### What you are asked to do
Copy out each line of the data that holds the string "toNat".

Data provided: Begin

/-- The start of `n` bytes at an offset of an area of `limit` bytes; none outside it. -/
def inArea (base limit : Nat) (off : Int) (n : Nat) : Option Nat :=
  if 0 ≤ off ∧ off + n ≤ limit then some (base + off.toNat) else none

/-- An absolute address inside a Brillouin buffer held for the port of one of the stall's pitches (R232). -/
def inBuffer (s : State) (t : StallId) (a : Int) (n : Nat) : Option Nat :=
  let held := s.stalls[t].pitches.any (fun k =>
    let p : Port := ⟨s.u (Obj.PITCH.PORT k) % 8, Nat.mod_lt _ (by decide)⟩
    [0, 1].any (fun b => s.bufHeld p b && decide ((bufferAddr s p b : Int) ≤ a) &&
      decide (a + n ≤ (bufferAddr s p b + s.bril[p].sizes.getD b 0 : Nat))))
  if held then some a.toNat else none

/-- The address of one row of a YARD or DRAM transfer. -/
def remoteRow (s : State) (t : StallId) (d : List Byte) (off : Int) : Option Nat :=
  let g := s.stalls[t].slot.getD 0
  let n := 16 * dLen d
  if dSpace d = 1 then
    if dRemote d % 16 = 0 then inArea (yardArea g) (s.u (Obj.PROGRAM_SLOT.YARD_ALLOC g)) ((dRemote d : Int) + off) n else none
  else if dRemote d % 16 ≠ 0 then none
  else if dRemote d < 2 ^ 63 then inArea (dramArea g) (s.u (Obj.PROGRAM_SLOT.DRAM_ALLOC g)) ((dRemote d : Int) + off) n
  else inBuffer s t ((dRemote d % 2 ^ 63 : Nat) + off) n

def allSome {α : Type} : List (Option α) → Option (List α)
  | [] => some []
  | none :: _ => none
  | some a :: r => (allSome r).map (a :: ·)

/-! ## Completion (R188) -/

/-- The sticky flag of a status (R243): POISON 2, STALE 3, FAULT 4, FULL 6. -/
def flagOfStatus : Nat → Option (Fin 6)
  | 2 => some 2
  | 3 => some 3
  | 4 => some 4
  | 6 => some 5
  | _ => none

/-- A transaction completes with a status, and its flag is set (R188, R235). -/
def State.completeTag (s : State) (t : StallId) (g : Fin 16) (st : Nat) : State :=
  let u := s.modStall t (fun x => { x with t := x.t.set g { x.t[g] with status := BitVec.ofNat 4 st, flight := none } })
  match flagOfStatus st with
  | none => u
  | some b => u.raiseFlag t b

/-- The transaction in flight on a tag, when it is of the kind named. -/
def inFlight (s : State) (t : StallId) (g : Fin 16) (kind : Nat) : Option Transaction :=
  match s.stalls[t].t[g].flight with
  | none => none
  | some tr => if dKind tr.desc = kind then some tr else none

/-! ## GET, PUT (R187 to R192) -/

/-- Whether a local byte lies in the destination of a GET whose tag no WAIT has returned for (R225). -/
def unsettled (x : Stall) (a : Nat) : Bool :=
  x.t.toList.any (fun g => g.gets.any (fun d => localGood d &&
    (dRowList d).any (fun r => decide (r.1 ≤ (a : Int)) && decide ((a : Int) < r.1 + 16 * dLen d))))

/-- Whether every GET of a stall has been waited for. -/
def settled (x : Stall) : Bool := x.t.toList.all (fun g => g.gets.isEmpty)

/-- Bytes the stall's own instructions and transactions find in local memory: free ones, from draw `base` on, in words that are undefined
under R225. -/
def State.localBytes (s : State) (t : StallId) (a n base : Nat) : List Byte :=
  if settled s.stalls[t] then s.load (stallData t + a) n
  else ((s.load (stallData t + a) n).zipIdx).map (fun e =>
    if unsettled s.stalls[t] (a + e.2) then Config.undefinedByte (s.fresh + base + e.2) else e.1)

/-- Whether a local word is found poisoned; free where the word is undefined. -/
def State.localPoison (s : State) (t : StallId) (a base : Nat) : Bool :=
  if settled s.stalls[t] then s.poisoned (stallData t + a)
  else if unsettled s.stalls[t] a then (Config.undefinedByte (s.fresh + base)).getLsbD 0 else s.poisoned (stallData t + a)

def State.localWords (s : State) (t : StallId) : Nat → Nat → Nat → List (List Byte × Bool)
  | _, 0, _ => []
  | a, n + 1, base => (s.localBytes t a 16 base, s.localPoison t a (base + 16)) :: s.localWords t (a + 16) n (base + 17)

/-- The draws of a local access pass, where it could meet undefined words. -/
def State.drewLocal (s : State) (t : StallId) (n : Nat) : State :=
  if settled s.stalls[t] then s else { s with fresh := s.fresh + n }

def undefinedBytes (s : State) (n : Nat) : List Byte := (List.range n).map (fun i => Config.undefinedByte (s.fresh + i))

def State.drewMany (s : State) (n : Nat) : State := { s with fresh := s.fresh + n }

/-- The 16-byte word at word index `i` of a ring slot, with its poison mark; contents no delivery has written stay open. -/
def ringBytes (s : State) (d : Option Delivery) (i : Nat) : List Byte × Bool :=
  match d with
  | none => (undefinedBytes s 16, false)
  | some v =>
    (((List.range 4).map (fun j => match ringWord v (i + j) with
      | some w => le 4 w.toNat
      | none => undefinedBytes s 4)).flatten, v.poisoned.contains (i / 4))

/-- What a RING read finds in the slot of a delivery: the delivery itself, a later one (none), or other contents. -/
inductive RingFind where
  | held (d : Delivery) | later | other (d : Option Delivery)
deriving DecidableEq, Repr

def ringFind (p : PipePart) (d : BitVec 32) : RingFind :=
  match inRing p d with
  | some x => .held x
  | none =>
    match p.ring.find? (fun x => slotOf p.ringLen x.deliv == slotOf p.ringLen d) with
    | none => .other none
    | some x => if 1 ≤ behind d x.deliv ∧ behind d x.deliv < 2 ^ 31 then .later else .other (some x)

/-- The stall's first pitch on a port, whose STALE counter a RING read of that port moves. -/
def pitchOnPort (s : State) (t : StallId) (n : Nat) : Option (Fin 192) :=
  s.stalls[t].pitches.find? (fun k => s.u (Obj.PITCH.PORT k) == n)

def storeRows (t : StallId) : State → List ((Int × Int) × List (List Byte × Bool)) → State
  | s, [] => s
  | s, (r, ws) :: rest => storeRows t (s.storeWords (stallData t + r.1.toNat) ws) rest

/-- The word of a slot at which a row of a RING read begins; the row strides are signed (R187). -/
def ringRow (d : List Byte) (r : Int × Int) : Nat := ((dIndex d : Int) + r.2 / 4).toNat

/-- Whether a RING read meets poisoned words in a slot's contents (R188). -/
def ringBad (v : Option Delivery) (d : List Byte) : Bool :=
  match v with
  | none => false
  | some v => (dRowList d).any (fun r => (List.range (dLen d)).any (fun i => v.poisoned.contains (ringRow d r / 4 + i)))

/-- The words of a delivery's slot that a RING read takes are read (R323, R324). -/
def State.readSlot (s : State) (n : Port) (d : List Byte) (v : Delivery) : State :=
  if v.poisoned.isEmpty && s.flips.isEmpty then s
  else
    let base := ringArea n + slotOf s.pipes[n].ringLen v.deliv * slotBytes s n
    (dRowList d).foldl (fun u r => (List.range (dLen d)).foldl (fun (w : State) i =>
      let a := base + 16 * (ringRow d r / 4 + i)
      match ringHolder w n a with
      | some h => w.readAt a h
      | none => w) u) s

/-- The delivery of a port's ring that has some DELIV. -/
def ringNow (s : State) (n : Port) (v : Delivery) : Delivery := (inRing s.pipes[n] v.deliv).getD v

Data provided: End

### Result of the task
  if 0 ≤ off ∧ off + n ≤ limit then some (base + off.toNat) else none
  if held then some a.toNat else none
      | some w => le 4 w.toNat
  | s, (r, ws) :: rest => storeRows t (s.storeWords (stallData t + r.1.toNat) ws) rest
def ringRow (d : List Byte) (r : Int × Int) : Nat := ((dIndex d : Int) + r.2 / 4).toNat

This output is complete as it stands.